Mas fica em casa, em raro preparo
de nove, gota a gota, nove fodas.
Se assim quiseres, pressa!, não hesites,
que eu, já almoçado, e farto à farta,
perfuro a um só tempo toga e túnica!

(Trad. Luiz Antônio de Figueiredo e Ênio Aloísio Fonda)

***
Ameana, mulher super-usada,
me pediu a quantia de diz mil!
Uma mulher de nariz grotesco,
amante de um caipira sem dinheiro!
Parentes, que se preocupam com a moça,
chamem os amigos e os médicos:
a moça está doente. E nem precisa
perguntar o que é: ela delira!

(Trad. Zélia de Almeida Cardoso)

***
Ah! Célio, a nossa Lésbia, aquela Lésbia,
a própria Lésbia a quem Catulo amou
mais que a todos os seus, mais que a si próprio,
agora, nas encruzilhadas e nos becos,
esfola os netos do magnânimo Remo.

(Trad. Luiz Antônio de Figueiredo e Ênio Aloísio Fonda)

***
Imundo puteiro, e vocês, companheiros de putaria
(nona pilastra depois do templo dos irmãos de barrete),
pensam que só vocês têm culhões,
podem comer tudo quanto é moça
e que os outros não passam de bodes?
(...) Pois a minha menina, que fugiu dos meus braços,
amada tanto quanto nenhuma será amada,
pela qual travei tantas batalhas,
senta-se aí, com vocês.
Com ela, vocês todos, nobres e ricos,
fazem amor e, contudo, o que é uma indignidade,
são todos mesquinhos e depravados da sarjeta (...)

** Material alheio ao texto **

-- ==== Sys2Proof/Machine/RegMap.lean ====
section
/-! DEFINITION. The register map: where every register of the device lies, its width, its world and the
access type and reset value of each of its fields, as the register tables of the chapters give them
(R3, R4, Table 2.10). -/

namespace Sys2Proof.Machine

/-- Register access types (Table 0.3). -/
inductive Acc where
  | rw | ro | wo | w1c | w1s | rwl
  deriving DecidableEq, Repr

/-- A field: its low bit, its width, its access type, its reset value. -/
structure Field where
  lsb : Nat
  width : Nat
  acc : Acc
  reset : Nat
  deriving DecidableEq, Repr

/-- The world of a register (R6, R466, R169, R371). -/
inductive RWorld where
  /-- Non-secure: every requester reaches it. -/
  | free
  /-- Secure world. -/
  | secure
  /-- The world of the S-core of its index (R466). -/
  | score
  /-- The world of the vector engine (R169). -/
  | vector
  /-- Secure world, or the debug port in whatever world it acts (R371, R377, CLK_DBG). -/
  | secureOrDebug
  deriving DecidableEq, Repr

/-- One row of a register table: n1 registers every s1 bytes, each of n2 registers every s2 bytes,
of `bytes` bytes each. -/
structure RegRow where
  off : Nat
  n1 : Nat
  s1 : Nat
  n2 : Nat
  s2 : Nat
  bytes : Nat
  world : RWorld
  fields : List Field
  deriving DecidableEq, Repr

/-- TNT registers (02_tents_and_cores, 18 TNT_BLK_WORLD). -/
def rowsTnt : List RegRow := [
  -- TNT_CONFIG
  ⟨0x0000, 1, 4, 1, 4, 4, .free, [⟨0, 3, .rw, 0⟩, ⟨4, 3, .ro, 3⟩, ⟨7, 1, .ro, 0⟩, ⟨8, 1, .w1c, 0⟩]⟩,
  -- TNT_ARRAY_MAP_0
  ⟨0x0004, 1, 4, 1, 4, 4, .free, [⟨0, 4, .rw, 7⟩, ⟨4, 4, .rw, 7⟩, ⟨8, 4, .rw, 7⟩, ⟨12, 4, .rw, 7⟩, ⟨16, 4, .rw, 7⟩, ⟨20, 4, .rw, 7⟩, ⟨24, 4, .rw, 7⟩, ⟨28, 4, .rw, 7⟩]⟩,
  -- TNT_ARRAY_MAP_1
  ⟨0x0008, 1, 4, 1, 4, 4, .free, [⟨0, 4, .rw, 7⟩, ⟨4, 4, .rw, 7⟩, ⟨8, 4, .rw, 7⟩, ⟨12, 4, .rw, 7⟩]⟩,
  -- TNT_ARRAY_ROLE
  ⟨0x000C, 1, 4, 1, 4, 4, .free, [⟨0, 12, .rw, 0⟩]⟩,
  -- TNT_SEG_WORLD
  ⟨0x0010, 1, 4, 1, 4, 4, .secure, [⟨0, 12, .rw, 0⟩, ⟨12, 1, .ro, 0⟩]⟩,
  -- TNT_GBANK
  ⟨0x0014, 1, 4, 1, 4, 4, .free, [⟨0, 3, .rw, 0⟩, ⟨3, 1, .ro, 0⟩]⟩,
  -- TNT_BLK_WORLD
  ⟨0x0018, 1, 4, 1, 4, 4, .secure, [⟨0, 8, .rw, 0⟩, ⟨8, 1, .ro, 0⟩]⟩,
  -- TNT_SCORE_CTL_n
  ⟨0x0020, 4, 4, 1, 4, 4, .score, [⟨0, 1, .rw, 0⟩, ⟨1, 1, .w1c, 0⟩, ⟨2, 1, .w1c, 0⟩, ⟨3, 1, .rw, 0⟩]⟩,
  -- TNT_SCORE_PC_n
  ⟨0x0040, 4, 8, 1, 8, 8, .score, [⟨0, 64, .rw, 0⟩]⟩,
  -- TNT_TEST_CTL
  ⟨0x0100, 1, 4, 1, 4, 4, .secure, [⟨0, 1, .rwl, 1⟩, ⟨1, 8, .ro, 0⟩, ⟨9, 1, .ro, 0⟩, ⟨10, 2, .ro, 2⟩]⟩,
  -- TNT_TEST_FAIL
  ⟨0x0108, 1, 8, 1, 8, 8, .secure, [⟨0, 64, .ro, 0⟩]⟩]

/-- ARY registers of arrays 0 to 5 (R106). -/
def rowsAry : List RegRow := [
  -- ARY_STATUS_n
  ⟨0x10_0000, 6, 0x100, 1, 4, 4, .free, [⟨0, 9, .ro, 0⟩]⟩,
  -- ARY_FLAGS_n
  ⟨0x10_0004, 6, 0x100, 1, 4, 4, .free, [⟨0, 1, .w1c, 0⟩, ⟨1, 1, .w1c, 0⟩, ⟨2, 1, .w1c, 0⟩, ⟨3, 1, .w1c, 0⟩, ⟨4, 1, .w1c, 0⟩, ⟨5, 1, .w1c, 0⟩, ⟨6, 1, .w1c, 0⟩, ⟨7, 1, .w1c, 0⟩]⟩,
  -- ARY_ERR_n
  ⟨0x10_0008, 6, 0x100, 1, 4, 4, .free, [⟨0, 8, .ro, 0⟩, ⟨8, 4, .ro, 0⟩, ⟨16, 16, .ro, 0⟩]⟩,
  -- ARY_ERR_OFF_n
  ⟨0x10_000C, 6, 0x100, 1, 4, 4, .free, [⟨0, 23, .ro, 0⟩]⟩,
  -- ARY_PASSES_n
  ⟨0x10_0010, 6, 0x100, 1, 8, 8, .free, [⟨0, 64, .ro, 0⟩]⟩,
  -- ARY_STALLS_n
  ⟨0x10_0018, 6, 0x100, 1, 8, 8, .free, [⟨0, 64, .ro, 0⟩]⟩]

/-- FOR registers (R131). -/
def rowsFor : List RegRow := [
  -- FOR_STATUS
  ⟨0x20_0000, 1, 4, 1, 4, 4, .free, [⟨0, 12, .ro, 0⟩]⟩,
  -- FOR_FLAGS
  ⟨0x20_0004, 1, 4, 1, 4, 4, .free, [⟨0, 1, .w1c, 0⟩, ⟨1, 1, .w1c, 0⟩, ⟨2, 1, .w1c, 0⟩, ⟨3, 1, .w1c, 0⟩, ⟨4, 1, .w1c, 0⟩, ⟨5, 1, .w1c, 0⟩, ⟨6, 1, .w1c, 0⟩, ⟨7, 1, .w1c, 0⟩]⟩,
  -- FOR_ERR
  ⟨0x20_0008, 1, 4, 1, 4, 4, .free, [⟨0, 8, .ro, 0⟩, ⟨8, 4, .ro, 0⟩, ⟨16, 16, .ro, 0⟩]⟩,
  -- FOR_CTL
  ⟨0x20_000C, 1, 4, 1, 4, 4, .free, [⟨0, 1, .rw, 1⟩, ⟨1, 1, .rw, 0⟩]⟩,
  -- FOR_ERR_POS
  ⟨0x20_0010, 1, 8, 1, 8, 8, .free, [⟨0, 64, .ro, 0⟩]⟩,
  -- FOR_CMDS .. FOR_STALLS
  ⟨0x20_0020, 8, 8, 1, 8, 8, .free, [⟨0, 64, .ro, 0⟩]⟩]

/-- VEC registers and recipe slots (R159, R169). -/
def rowsVec : List RegRow := [
  -- VEC_STATUS
  ⟨0x30_0000, 1, 4, 1, 4, 4, .vector, [⟨0, 16, .ro, 0⟩]⟩,
  -- VEC_FLAGS
  ⟨0x30_0004, 1, 4, 1, 4, 4, .vector, [⟨0, 1, .w1c, 0⟩, ⟨1, 1, .w1c, 0⟩, ⟨2, 1, .w1c, 0⟩, ⟨3, 1, .w1c, 0⟩, ⟨4, 1, .w1c, 0⟩, ⟨5, 1, .w1c, 0⟩, ⟨6, 1, .w1c, 0⟩, ⟨7, 1, .w1c, 0⟩]⟩,
  -- VEC_ERR
  ⟨0x30_0008, 1, 4, 1, 4, 4, .vector, [⟨0, 8, .ro, 0⟩, ⟨8, 4, .ro, 0⟩, ⟨16, 16, .ro, 0⟩]⟩,
  -- VEC_ERR_POS
  ⟨0x30_0010, 1, 8, 1, 8, 8, .vector, [⟨0, 64, .ro, 0⟩]⟩,
  -- VEC_SEED
  ⟨0x30_0018, 1, 8, 1, 8, 8, .vector, [⟨0, 64, .rw, 0⟩]⟩,
  -- VEC_CMDS, VEC_STALLS, VEC_CORR
  ⟨0x30_0020, 3, 8, 1, 8, 8, .vector, [⟨0, 64, .ro, 0⟩]⟩,
  -- VEC_RCP_n words
  ⟨0x30_1000, 640, 4, 1, 4, 4, .vector, [⟨0, 32, .rw, 0⟩]⟩]

/-- PEG and tent GYL registers (R371, R377). -/
def rowsPeg : List RegRow := [
  -- PEG_SIG_p
  ⟨0x40_0000, 64, 0x10, 1, 4, 4, .free, [⟨0, 32, .wo, 0⟩]⟩,
  -- PEG_CNT_p
  ⟨0x40_0004, 64, 0x10, 1, 4, 4, .free, [⟨0, 32, .ro, 0⟩]⟩,
  -- PEG_SET_p
  ⟨0x40_0008, 64, 0x10, 1, 4, 4, .secureOrDebug, [⟨0, 32, .wo, 0⟩]⟩,
  -- GYL_ARRIVE_g
  ⟨0x40_0400, 16, 4, 1, 4, 4, .free, [⟨0, 6, .wo, 0⟩]⟩,
  -- GYL_TENT_STAT
  ⟨0x40_0440, 1, 4, 1, 4, 4, .free, [⟨0, 16, .ro, 0⟩, ⟨16, 16, .w1c, 0⟩]⟩,
  -- GYL_TENT_PEND
  ⟨0x40_0444, 1, 4, 1, 4, 4, .free, [⟨0, 16, .ro, 0⟩]⟩,
  -- PEG_SAT
  ⟨0x40_0448, 1, 8, 1, 8, 8, .free, [⟨0, 64, .w1c, 0⟩]⟩,
  -- PEG_CTL
  ⟨0x40_0450, 1, 4, 1, 4, 4, .free, [⟨0, 16, .rw, 0⟩]⟩]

(trad. Paulo Sérgio de Vasconcelos) 

***
Depois  de outros exemplos, Zémaria cita Marcial, cronista do primeiro século da era cristã e salta até Gregório de Mattos. Passa por Bocage (1765-1805), que carnavalizou o soneto, chegando a Simão Pessoa, que é pra lá de machista e escrachado. Esse ainda anda por aí na lida da dessacralização. Segundo Zémaria, em sua poesia há registros de uma insuspeita alegria em alguns poemas do livro Carajo:

Ivo ganhou uma ave
a ave de Ivo voa
baleei a ave do Ivo
Ivo ficou puto
Ivo me dedou pro velho
Ivo é um viado

***
O cravo transou a rosa
debaixo de uma sacada
o cravo saiu sorrindo
a rosa descabaçada

***
Súbito aguaceiro

Libertam-se libélulas
crisálidas de cristal
sob sol insólito

e eu meio bundão
cansado de fazer
tanta aliteração

***
Flores de cerejeira

Olho para as flores
Olho e as flores caem
Olho e as flores riem

Brincadeira:
nessa porra de cidade
nem existe cerejeira!

***
Resta saber se Safo era mesmo uma adepta do poema-escracho. Mas por ora volto às gavetas para de lá retirar raspas de textos, lembranças de outros Catulos etc.